About: This script finished with 12 votes on last year’s Black List. The writer is also a director. His most recent movie is the 2020 film, Cagefighter.
Writer: Jesse Quiñones
Details: 122 pages

On-the-run thrillers are tough to pull off because your hero is doing so much running that it’s hard to add plot beyond the typical, “The cops are getting closer.” “The hero barely escapes them once again.” “Got to get the MacGuffin.” So the scripts end up being front-loaded. The first act where all the espoionagy stuff is happening is fun. Then, after that, it’s run-run-run-as-fast-as-you-can.

It still shocks me how good The Fugitive was at evading this trap. One thing it did better than any chase movie I’ve ever seen is it made Richard Kimble look like he was for sure caught in every set piece. And then, somehow, he would escape at the last second. That image of Samuel Gerard shooting Kimble in the head but the bullets are stopped at the last second by the bulletproof glass – that was movie heaven.

Anyway, let’s see if today’s script can dance on the same floor as The Fugitive.

30-something Kris is a pentester. He’s hired by companies to break into their systems and retrieve data. He’s helped 200 companies expose where their weaknesses are. He’s got his own “Q” in Maria, who guides him through an earpiece whenever he goes into a company. And there’s a budding romance between the two as well.
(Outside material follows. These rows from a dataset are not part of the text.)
-- ==== Sys2Proof/Laws/PerInstr.lean ====
section
/-! SUPPORT. The family CommandWord: what every word of a command shows, one lemma per command. -/

namespace Sys2Proof.Laws.CommandWord

/-- Every word of the command `i` shows its OP in bits 2:0 (30_encoding.md R56, R58), the canonical one is the OP
itself (R61), and the decoder reads the OP back. -/
def Statement (i : Instr) : Prop :=
  (∀ ignored, (encodeWith ignored i).extractLsb' 0 3 = i.opcode) ∧ (encode i).toNat = i.opcode.toNat ∧
    decodeOp i.opcode = i

theorem nop : Statement .nop := ⟨fun ignored => encodeWith_op ignored .nop, by decide, rfl⟩
theorem read : Statement .read := ⟨fun ignored => encodeWith_op ignored .read, by decide, rfl⟩
theorem readBare : Statement .readBare := ⟨fun ignored => encodeWith_op ignored .readBare, by decide, rfl⟩
theorem validate : Statement .validate := ⟨fun ignored => encodeWith_op ignored .validate, by decide, rfl⟩
theorem waitLow : Statement .waitLow := ⟨fun ignored => encodeWith_op ignored .waitLow, by decide, rfl⟩
theorem waitHigh : Statement .waitHigh := ⟨fun ignored => encodeWith_op ignored .waitHigh, by decide, rfl⟩
theorem reserved6 : Statement .reserved6 := ⟨fun ignored => encodeWith_op ignored .reserved6, by decide, rfl⟩
theorem reserved7 : Statement .reserved7 := ⟨fun ignored => encodeWith_op ignored .reserved7, by decide, rfl⟩

end Sys2Proof.Laws.CommandWord
end

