-- ==== Sys2Proof/Tests/Slice0.lean ====
section
/-! SUPPORT. Tests: well-formedness, decoding of words written out from the spec, single edges against rows of
95_test_vectors.md, and for every statement with hypotheses a state and operands that meet them. -/

namespace Sys2Proof.Tests

open Sys2Proof.Machine

/-! ### States -/

/-- The reset state at CYCLES_PER_US = 1, the host quiet and the line High for the next cycles. -/
def base : State :=
  { State.reset with cyclesPerUsPred := 0, script := List.replicate 4 (quietPorts .high) }

/-- `s` with the host writing `v` to the byte address `addr` in this cycle. -/
def writing (addr : BitVec 6) (v : Word) (s : State) : State :=
  { s with pins := { s.pins with busWe := true, busAddr := addr, busWdata := v } }

/-- `s` in the phase `p`. -/
def inPhase (p : Phase) (s : State) : State :=
  { s with phase := p }

/-- `s` in the phase `p` with `k` samples taken of its wait, the last two at `l`, and the next sample `l` too. -/
def waiting (p : Phase) (k : Nat) (l : Level) (s : State) : State :=
  { s with phase := p, k := BitVec.ofNat 32 k, win := fullWindow l &&& 3, sync2 := l }

/-- `s` with the line at `l` for this cycle and the next `n`, and in the synchronizer. -/
def lineHeld (l : Level) (n : Nat) (s : State) : State :=
  { s with sync1 := l, sync2 := l, pins := { s.pins with lineIn := l }, script := List.replicate n (quietPorts l) }

/-- `s` with the frame B1 to B5. -/
def framed (hi : Word) (lo : Byte) (s : State) : State :=
  { s with frameHi := hi, frameLo := lo }

/-- One field of the next state. -/
def seen {α : Type} (f : State → α) : Host.Outcome State Fault Refusal → Option α
  | .next t => some (f t)
  | .fault _ => none
  | .refused _ => none

/-! ### Well-formedness -/

/-- No command has an operand that could be ill-formed (30_encoding.md R57). -/
theorem test_wellFormed_commands :
    [Instr.nop, .read, .readBare, .validate, .waitLow, .waitHigh, .reserved6, .reserved7].all Instr.wellFormed = true := by
  decide

/-- Ill-formed: three bytes, five bytes and none are no command word (30_encoding.md R56, R60). -/
theorem test_wellFormed_refuses_lengths :
    wellFormedLength [1, 0, 0] = false ∧ wellFormedLength [1, 0, 0, 0, 0] = false ∧ wellFormedLength [] = false ∧
      wellFormedLength [1, 0, 0, 0] = true ∧
      decodeBytes [1, 0, 0] = .error (.wrongLength 3) ∧ decodeBytes [1, 0, 0, 0, 0] = .error (.wrongLength 5) ∧
      decodeBytes [] = .error (.wrongLength 0) := by
  decide

/-! ### Decoding: words written out from 30_encoding.md R56 and R58, bits 31:3 then OP -/

theorem test_decode_nop : decodeWord 0b00000000000000000000000000000000 = .nop := by decide
theorem test_decode_read : decodeWord 0b00000000000000000000000000000001 = .read := by decide
theorem test_decode_readBare : decodeWord 0b00000000000000000000000000000010 = .readBare := by decide
theorem test_decode_validate : decodeWord 0b00000000000000000000000000000011 = .validate := by decide
theorem test_decode_waitLow : decodeWord 0b00000000000000000000000000000100 = .waitLow := by decide
theorem test_decode_waitHigh : decodeWord 0b00000000000000000000000000000101 = .waitHigh := by decide
theorem test_decode_reserved6 : decodeWord 0b00000000000000000000000000000110 = .reserved6 := by decide
theorem test_decode_reserved7 : decodeWord 0b11111111111111111111111111111111 = .reserved7 := by decide

/-- Bits 31:3 are ignored (30_encoding.md R56; 95_test_vectors.md K7). -/
theorem test_decode_ignores_upper_bits :
    decodeWord 0x9 = .read ∧ decodeWord 0xFFFFFFF8 = .nop ∧ decodeWord 0x80000005 = .waitHigh := by
  decide

/-- The canonical words (30_encoding.md R61). -/
theorem test_encode_words :
    encode .nop = 0 ∧ encode .read = 1 ∧ encode .readBare = 2 ∧ encode .validate = 3 ∧ encode .waitLow = 4 ∧
      encode .waitHigh = 5 ∧ encode .reserved6 = 6 ∧ encode .reserved7 = 7 := by
  decide

/-- The opcode table's numbering of the bits: 32 bits, or fewer with zeros above. -/
theorem test_decodeTableWord :
    decodeTableWord 32 1 = some .read ∧ decodeTableWord 32 0xFFFFFFFD = some .waitHigh ∧ decodeTableWord 8 3 = some .validate ∧
      decodeTableWord 8 0x102 = some .readBare ∧ decodeTableWord 40 1 = none := by
  decide
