-- ==== Sys2Proof/Machine/Engine.lean ====
section
/-! DEFINITION. The engine (spec/40_engine_fetch_dispatch.md): one step, and the run loop `Execute` as the
spec writes it, a loop over whole steps under the budget. -/

namespace Sys2Proof.Machine

/-- `Step()` (R81): fetch the opcode, decode it, dispatch. A failing opcode fetch ends the step before the
byte is decoded (R137). -/
def engineStep (s : State) : Host.Outcome State Fault Refusal :=
  match fetchOpcode s with
  | .raised s' => .next s'
  | .ok op s' => exec (decode op) s'

/-- The loop test after a step (R80, R146), on the step's outcome. -/
def thenLoopTest (o : Host.Outcome State Fault Refusal) : Host.Outcome State Fault Refusal :=
  match o with
  | .next s => .next (loopTest s)
  | .fault r => .fault r
  | .refused r => .refused r

/-- The loop of `Execute` (R80). A step that raised has left the engine Halted and ends the loop; every other
step charges at least one cycle, so as many rounds as the budget has cycles are enough (R146). -/
def executeLoop : Nat → State → Host.Outcome State Fault Refusal
  | 0, s => .next (exhausted s)
  | k + 1, s =>
    if s.budget = 0 then .next (exhausted s)
    else
      match engineStep s with
      | .next s' => if s'.run = .halted then .next s' else executeLoop k s'
      | .fault r => .fault r
      | .refused r => .refused r

/-- `Execute(b)` (R80): what a run started by the host with budget `b` does, from its start to its end. -/
def execute (b : Budget) (s : State) : Host.Outcome State Fault Refusal :=
  executeLoop b.toNat (beginRun b s)

end Sys2Proof.Machine
end

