/-- Settles O58: one step for the start, the steps of the run, and from its end on nothing changes. -/
theorem executeIsIteratedStep : Obligations.ExecuteIsIteratedStep := by
  unfold Obligations.ExecuteIsIteratedStep
  intro s b k hrun hmoves hk
  obtain ⟨j, s', hj, hmachine, hloop, hhalt, hmoves'⟩ :=
    exists_core_run_eq_execute b (s := { s with hostMoves := [] })
  have hstart : step s = .next (startRun b { s with hostMoves := [] }) := by
    rw [step_halted hrun, hostTurn_cons hmoves, hostAct]
  have hend : core.run (j + 1) s = .next s' := (core_run_succ hstart j).trans hmachine
  obtain ⟨i, rfl⟩ : ∃ i, k = j + 1 + i := Nat.exists_eq_add_of_le (by omega)
  exact ⟨s', hloop, (core_run_add hend i).trans (core_run_of_halted hhalt hmoves' i), hhalt⟩

end Sys2Proof.Machine
end

section
/-! The instruction word stored for the next step (notes/assumptions/7.md): what `disassemble` reads from its bytes, and
that the state is ready to run it. -/

namespace Sys2Proof

/-- Two bytes are operand enough for every instruction (R60). -/
theorem exists_takeOperand_pair (i : Instr) (b c : DataByte) :
    ∃ o rest, takeOperand i [b, c] = .accepted i o rest := by
  cases i with
  | ldaImm | ldaZp | ldaZpx | jsrAbs | unimplemented => exact ⟨_, _, rfl⟩

/-- The first byte of an instruction word, its opcode. -/
def wordOpcode (nbits w : Nat) : DataByte := BitVec.ofNat 8 (w % 2 ^ nbits)

theorem wordBytes_zero (nbits w : Nat) : (wordBytes nbits w)[0]? = some (wordOpcode nbits w) := rfl

theorem decodeTableWord_eq (nbits w : Nat) :
    decodeTableWord nbits w = some (decode (wordOpcode nbits w)) := by
  obtain ⟨o, rest, htake⟩ := exists_takeOperand_pair (decode (wordOpcode nbits w))
    (BitVec.ofNat 8 (w % 2 ^ nbits / 2 ^ 8)) (BitVec.ofNat 8 (w % 2 ^ nbits / 2 ^ 16))
  have hread := (disassemble_cons (wordOpcode nbits w) _).trans htake
  rw [decodeTableWord, wordBytes, ← wordOpcode, hread]

end Sys2Proof

namespace Sys2Proof.Machine

/-! ## The ready state -/

/-- What the start of a run leaves, `makeReady` leaves. -/
theorem makeReady_keeps {α : Type} {g : State → α} (hg : ∀ b t, g (beginRun b t) = g t) (s : State) :
    g (makeReady s) = g s := by
  rw [makeReady]
  split
  · rfl
  · exact hg _ s

theorem makeReady_running (s : State) : (makeReady s).run = .running ∧ (makeReady s).budget ≠ 0 := by
  rw [makeReady]
  split
  case isTrue hready => exact hready
  case isFalse =>
    refine ⟨rfl, ?_⟩
    rw [beginRun_budget]
    split
    case isTrue => decide
    case isFalse hb => exact hb

@[simp] theorem State.withFetchWord_pc (s : State) (nbits w : Nat) : (s.withFetchWord nbits w).pc = s.pc :=
  makeReady_keeps (g := State.pc) (fun _ _ => rfl) _

@[simp] theorem State.withFetchWord_mem (s : State) (nbits w : Nat) :
    (s.withFetchWord nbits w).mem = s.mem.writeBytes s.pc.toNat (wordBytes nbits w) :=
  makeReady_keeps (g := State.mem) (fun _ _ => rfl) _

/-- The cell at PC holds the opcode of the word. -/
theorem State.withFetchWord_read_pc (s : State) (nbits w : Nat) :
    (s.withFetchWord nbits w).mem.read s.pc = wordOpcode nbits w := by
  have hcell := Memory.read_writeBytes_inside s.mem (k := s.pc.toNat) (i := 0)
    (bytes := wordBytes nbits w) (by simp [wordBytes]) s.pc.isLt
  rw [Nat.add_zero, BitVec.ofNat_toNat, BitVec.setWidth_eq, wordBytes_zero] at hcell
  rw [State.withFetchWord_mem]
  exact Option.some.inj hcell

end Sys2Proof.Machine
end

section
/-! The statements on encodings written out and on the stored instruction word (spec/95_test_vectors.md,
notes/assumptions/7.md and 15.md). -/

namespace Sys2Proof.Machine

/-- Settles O53: the cell at PC reads as the word's opcode, whose row the decoder finds, and a run is in progress. -/
theorem fetchWordIsRunNext : Obligations.FetchWordIsRunNext := by
  unfold Obligations.FetchWordIsRunNext
  intro s nbits w hpc _
  obtain ⟨hrun, hb⟩ := makeReady_running (s.setMem (s.mem.writeBytes s.pc.toNat (wordBytes nbits w)))
  have htop : (s.withFetchWord nbits w).pc ≠ 0xFFFF := by
    rw [State.withFetchWord_pc]
    bv_omega
  have hfetch := fetchOpcode_eq_ok htop
  rw [State.withFetchWord_pc, State.withFetchWord_read_pc] at hfetch
  refine ⟨_, (s.withFetchWord nbits w).fetched 1, decodeTableWord_eq nbits w, ?_, ?_⟩
  · rw [encode_decode]
    exact hfetch
  · rw [← engineStep_of_fetchOpcode_ok hfetch]
    exact step_running hrun hb

/-- Settles O4: each list evaluated. -/
theorem sampleWordsDecode : Obligations.SampleWordsDecode := by
  unfold Obligations.SampleWordsDecode
  exact ⟨rfl, rfl, rfl, rfl, rfl, rfl, rfl⟩

end Sys2Proof.Machine
end

section
/-! The bits of the packed status byte (spec/10_state.md R22) and the stack cell as a sum (R12). -/

namespace Sys2Proof.Machine

/-! ## The packed status byte -/

/-- The flags at their bit positions, bit 5 clear. -/
theorem packStatus_getLsbD (p : Status) :
    (packStatus p).getLsbD 0 = p.c ∧ (packStatus p).getLsbD 1 = p.z ∧ (packStatus p).getLsbD 2 = p.i ∧
    (packStatus p).getLsbD 3 = p.d ∧ (packStatus p).getLsbD 4 = p.b ∧ (packStatus p).getLsbD 5 = false ∧
    (packStatus p).getLsbD 6 = p.v ∧ (packStatus p).getLsbD 7 = p.n := by
  obtain ⟨c, z, i, d, b, v, n⟩ := p
  revert c z i d b v n
  decide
Kris is hired by a guy named Noah who is a 3rd party security advisor for a social media site called Kinetic. Kinetic has a unique “Mission Impossible 1” type security system that can’t be breached remotely. So Kris goes in to breach it from the inside, using an unsuspecting employee named Gwen to gain access.

But while downloading data from their server, he hears a scream and runs into the office area to find that the CEO, Milton Metcalfe, has been stabbed. A masked man attacks Kris, trying to grab the jump drive he used for the company server, but is unsuccessful and flees. Kris quickly puts together that he’s been set up and will now be the primary suspect in Milton’s murder. So he hides the jump drive before getting arrested.
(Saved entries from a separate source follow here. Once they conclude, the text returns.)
theorem not_linked_unknown {ai oi : Nat} {s : State} (hc : s.collab = .unknown) : ¬ Linked ai oi s := by
  rintro ⟨S, hS, -⟩
  cases hc.symm.trans hS

/-- Under the block's invariant the link of R115 is what the stage says of the collaborator. -/
theorem linkInv_iff {s : State} (hinv : BlockInv s) : LinkInv s ↔ LinkAt (expectedStage s) s := by
  have hidle : s.phase ≠ .active → s.seq = .idle := seq_idle_of_blockInv hinv
  cases hc : s.collab with
  | external => simp [LinkInv, LinkAt, hc]
  | unknown =>
    cases hp : s.phase with
    | empty => simp [LinkInv, LinkAt, expectedStage, hc, hp]
    | done => simp [LinkInv, LinkAt, LinkedAt, expectedStage, not_linked_unknown hc, hc, hp, hidle]
    | active =>
      cases hq : s.seq <;>
        simp [LinkInv, LinkAt, LinkedAt, expectedStage, not_linked_unknown hc, hc, hp, hq]
  | reference c =>
    cases hp : s.phase with
    | empty => simp [LinkInv, LinkAt, expectedStage, hc, hp]
    | done =>
      simp [LinkInv, LinkAt, LinkedAt, expectedStage, linked_reference hc, hc, hp, and_comm, and_left_comm]
    | active =>
      cases hq : s.seq <;>
        simp [LinkInv, LinkAt, LinkedAt, positionsFit, expectedStage, linked_reference hc, hc, hp, hq, and_assoc, and_comm,
          and_left_comm]

/-- The cycle of SQj adds lane j to those of the collaborator's state that `digest` holds. -/
theorem squeezeInto_captured {s : State} {S : LaneArray} (j : Fin 4)
    (hc : s.collab = .reference { S := S, ai := 17, oi := j })
    (h : captured { S := S, ai := 17, oi := j } s j) :
    captured { S := if j.val = 0 then keccakF S else S, ai := 17, oi := j + 1 } (squeezeInto j s) (j + 1) := by
  have hlane : squeezed s = (if j.val = 0 then keccakF S else S)[j.val] := by
    rw [squeezed, hc, collabOutput_reference _ S j.isLt]
  intro i hi
  rw [squeezeInto_digest, hlane]
  obtain hlt | rfl := Nat.lt_succ_iff_lt_or_eq.1 hi
  · have hne : (⟨i, hlt.trans j.isLt⟩ : Fin 4) ≠ j := Fin.ne_of_val_ne hlt.ne
    rw [quarter_setQuarter_ne hne, if_neg (by omega)]
    exact h i hlt
  · rw [quarter_setQuarter_same]
    exact Vector.getElem?_eq_getElem _

/-- An output step from stage to stage: where ADVANCE is allowed the collaborator permits it. -/
theorem linked_of_after_advance {st st' : Stage} {s : State} (h : LinkedAt st s) (he : st.after .advance = some st') :
    ∃ n < 4, Linked 17 n s ∧ st' = .advancing (n + 1) := by
  cases st with
  | start | squeezing n => cases he
  | block n =>
    obtain ⟨rfl, he⟩ := Option.ite_none_right_eq_some.1 he
    cases he
    exact ⟨0, by decide, h, rfl⟩
  | advancing n =>
    obtain ⟨hn, he⟩ := Option.ite_none_right_eq_some.1 he
    cases he
    exact ⟨n, hn, h, rfl⟩

/-- Where the `j`-th SQUEEZE is allowed the collaborator permits it, with the lanes before it in `digest`. -/
theorem linked_of_after_squeeze {st : Stage} {s : State} {z : Lane} {j : Nat} (h : LinkedAt st s)
    (he : st.after (.squeeze z) = some (.squeezing (j + 1))) :
    Linked 17 j s ∧ ∀ c, s.collab = .reference c → captured c s j := by
  cases st with
  | start | advancing n => cases he
  | block n =>
    obtain ⟨rfl, he⟩ := Option.ite_none_right_eq_some.1 he
    cases he
    exact ⟨h, fun _ _ _ hi => absurd hi (Nat.not_lt_zero _)⟩
  | squeezing n =>
    obtain ⟨-, he⟩ := Option.ite_none_right_eq_some.1 he
    cases he
    exact h

theorem squeezeInto_linkedAt {s : State} (j : Fin 4) (h : Linked 17 j s)
    (hcap : ∀ c, s.collab = .reference c → captured c s j) : LinkedAt (.squeezing (j + 1)) (squeezeInto j s) := by
  obtain ⟨S, hc, hfits⟩ := h
  have hc' : (squeezeInto j s).collab =
      .reference { S := if j.val = 0 then keccakF S else S, ai := 17, oi := j + 1 } := by
    rw [squeezeInto_collab, hc, collabOutput_reference _ S j.isLt]
  refine ⟨⟨_, hc', ?_⟩, fun c' hc'' => ?_⟩
  · exact stateFits_output hfits _ (lanesReceived_squeeze _ _) ⟨rfl, j.isLt⟩
  · cases hc'.symm.trans hc''
    exact squeezeInto_captured j hc (hcap _ hc)

/-- A request to another collaborator leaves it another one, and one that keeps the link moves it to the next stage. -/
theorem linkAt_of_linkedAt {st st' : Stage} {s t : State} (h : LinkAt (some st) s)
    (hext : s.collab = .external → t.collab = .external) (hlink : LinkedAt st s → LinkedAt st' t) :
    LinkAt (some st') t := by
  obtain hc | hst := h
  · exact .inl (hext hc)
  · refine .inr fun st'' h'' => ?_
    cases h''
    exact hlink (hst st rfl)

theorem linkAt_followsPort : FollowsPort LinkAt where
  unsaid _ _ := .inr fun _ h => nomatch h
  frame := by
    rintro o s t h htrace hcollab hdigest
    rw [LinkAt, hcollab]
    refine h.imp_right fun h st hst => ?_
    have hst := h st hst
    cases st with
    | start => exact hst
    | block n | advancing n | squeezing n =>
      simpa only [LinkedAt, Linked, captured, htrace, hcollab, hdigest] using hst
  init := by
    rintro o s -
    by_cases hc : s.collab = .external
    · exact .inl (by rw [spInit_collab, hc, collabInit_external])
    · refine .inr fun st h => ?_
      cases h
      exact spInit_fresh_linked hc
  reinit := by
    intro st st' s h he
    refine linkAt_of_linkedAt h (fun hc => by rw [spInit_collab, hc, collabInit_external]) fun h => ?_
    cases st with
    | start | block n | squeezing n => cases he
    | advancing n =>
      obtain ⟨rfl, he⟩ := Option.ite_none_right_eq_some.1 he
      cases he
      exact spInit_again_linked h (by decide)
  absorbLane := by
    intro st st' s l h he
    refine linkAt_of_linkedAt h (fun hc => by rw [spAbsorbLane_collab, hc, collabAbsorb_external]) fun h => ?_
    cases st with
    | start | advancing n | squeezing n => cases he
    | block n =>
      obtain ⟨hn, he⟩ := Option.ite_none_right_eq_some.1 he
      cases he
      exact spAbsorbLane_linked h l hn
  advance := by
    intro st st' s h he
    refine linkAt_of_linkedAt h (fun hc => by rw [spAdvance_collab, hc, collabOutput_external]) fun h => ?_
    obtain ⟨n, hn, hlink, rfl⟩ := linked_of_after_advance h he
    exact spAdvance_linked hlink hn
  squeeze := by
    intro st s j h he
    refine linkAt_of_linkedAt h (fun hc => by rw [squeezeInto_collab, hc, collabOutput_external]) fun h => ?_
    obtain ⟨hlink, hcap⟩ := linked_of_after_squeeze h he
    exact squeezeInto_linkedAt j hlink hcap

end Sys2Proof.PortStage
end

section
/-!
PROOF. Another collaborator behind the port (R107): the block does the same with it, so two runs differ at the port only, until
FINALIZE writes the lanes returned to `digest`.
-/

namespace Sys2Proof.OtherCollaborator

open Sys2Proof.Machine Sys2Proof.Safety Sys2Proof.Registers Sys2Proof.Commands

/-- Two states that differ at the port only: in the collaborator, and in the lanes it has returned. -/
def DifferAtPort (s s' : State) : Prop :=
  ∃ trace c, s' = { s with trace := trace, collab := c } ∧ trace.map eraseAnswer = s.trace.map eraseAnswer

theorem DifferAtPort.issue {s s' : State} (h : DifferAtPort s s') {e e' : Event} (he : eraseAnswer e' = eraseAnswer e)
    (c c' : Collaborator) : DifferAtPort (issue e c s) (issue e' c' s') := by
  obtain ⟨trace, -, rfl, htrace⟩ := h
  exact ⟨trace ++ [e'], c', rfl, by rw [issue_trace, List.map_append, List.map_append, htrace, List.map_singleton, he,
    List.map_singleton]⟩

theorem DifferAtPort.data {s s' : State} (h : DifferAtPort s s') (acc : Lane) (fill : BitVec 3) (lanes : BitVec 5) :
    DifferAtPort { s with acc := acc, fill := fill, lanes := lanes }
      { s' with acc := acc, fill := fill, lanes := lanes } := by
  obtain ⟨trace, c, rfl, htrace⟩ := h
  exact ⟨trace, c, rfl, htrace⟩

theorem DifferAtPort.errorEntry {s s' : State} (h : DifferAtPort s s') (c : ErrCause) :
    DifferAtPort (errorEntry c s) (errorEntry c s') := by
  obtain ⟨trace, c, rfl, htrace⟩ := h
  exact ⟨trace, c, rfl, htrace⟩

theorem DifferAtPort.startDigest {s s' : State} (h : DifferAtPort s s') :
    DifferAtPort (startDigest s) (startDigest s') := by
  have hopen : DifferAtPort (openDigest s) (openDigest s') := by
    obtain ⟨trace, c, rfl, htrace⟩ := h
    exact ⟨trace, c, rfl, htrace⟩
  exact hopen.issue rfl _ _

theorem DifferAtPort.phase {s s' : State} (h : DifferAtPort s s') : s'.phase = s.phase := by
  obtain ⟨trace, c, rfl, -⟩ := h
  rfl

/-- The data registers are the same. -/
theorem DifferAtPort.position {s s' : State} (h : DifferAtPort s s') :
    s'.acc = s.acc ∧ s'.fill = s.fill ∧ s'.lanes = s.lanes := by
  obtain ⟨trace, c, rfl, -⟩ := h
  exact ⟨rfl, rfl, rfl⟩

theorem DifferAtPort.absorbLane {s s' : State} (h : DifferAtPort s s') (l : Lane) :
    DifferAtPort (spAbsorbLane l s) (spAbsorbLane l s') := h.issue rfl _ _

theorem DifferAtPort.squeeze {s s' : State} (h : DifferAtPort s s') :
    DifferAtPort (spSqueeze s) (spSqueeze s') :=
  h.issue (e := .squeeze (squeezed s)) (e' := .squeeze (squeezed s')) rfl _ _

theorem DifferAtPort.blockTransition {s s' : State} (h : DifferAtPort s s') :
    DifferAtPort (blockTransition s) (blockTransition s') := by
  have hadvance {u u' : State} (hu : DifferAtPort u u') : DifferAtPort (spAdvance u) (spAdvance u') := hu.issue rfl _ _
  exact (hadvance (hadvance (hadvance (hadvance h)))).issue rfl _ _

/-- The byte path does the same to both, and sends the same lane. -/
theorem DifferAtPort.injectByte {s s' : State} (h : DifferAtPort s s') (b : Byte) :
    DifferAtPort (injectByte b s) (injectByte b s') := by
  obtain ⟨hacc, hfill, hlanes⟩ := h.position
  by_cases h7 : s.fill = 7
  · have hsent := h.absorbLane (placeByte s.acc 7 b)
    by_cases h16 : s.lanes = 16
    · rw [injectByte_block b s h7 h16, injectByte_block b s' (hfill.trans h7) (hlanes.trans h16), hacc]
      exact hsent.blockTransition.data 0 0 0
    · rw [injectByte_lane b s h7 h16, injectByte_lane b s' (hfill.trans h7) (hlanes ▸ h16), hacc, hlanes]
      exact hsent.data 0 0 _
  · rw [injectByte_place b s h7, injectByte_place b s' (hfill ▸ h7), hacc, hfill]
    obtain ⟨trace, c, rfl, htrace⟩ := h
    exact ⟨trace, c, rfl, htrace⟩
When Kris realizes the cops aren’t buying his story, he escapes. From there, it’s a classic Fugitive scenario. He has to evade the pursuing cops while trying to figure out and prove Noah’s ultimate plan. His ace in the hole is that hidden jump drive. If he could get that, he may have the information he needs to prove he had nothing to do with this. But how exactly is he going to get that drive?

The Pentester is one of those script reads that has you gritting your teeth and balling your fists because it’s always on the cusp of being good but then something comes along to hold it back.

The first half of this script is really fun. It’s a little light in the way that it deals with its subject matter. But it’s still fun. And you love the irony. This guy who makes a living by making people look like fools has a fool made out of him. For once, he is the mark. Everything throughout those first 30-40 pages delivered on the promise of that premise.

But then the first hiccup arrived. Kris kills the equivalent of Mark Zuckerberg. And there are… how many cops looking for him? Two cops. Two local cops are hunting down the prime suspect who murdered Mark Zuckerberg?

I remember with The Fugitive that Richard Kimble’s face was all over the news in Chicago because he was a wealthy doctor and it was a salacious story that he “killed” his wife. Well, I would imagine that this story here would be 1000 times bigger? Possibly 10,000 times with social media? But the script never addresses that.

As you’re digesting that oversight, the script pulls you back in. The cops toss his place up and find out he has a father in prison. They go get the father, release him in a trade for information, and the father starts putting together his own little mobile tech station to help out his son. It was cool! I was back in!

But then Kris mopes back into Gwen’s life, Gwen being the one he tricked during a fake date in order to GET access to Kinetic and “kill” the CEO, and she not only lets him into her place… SHE SLEEPS WITH HIM!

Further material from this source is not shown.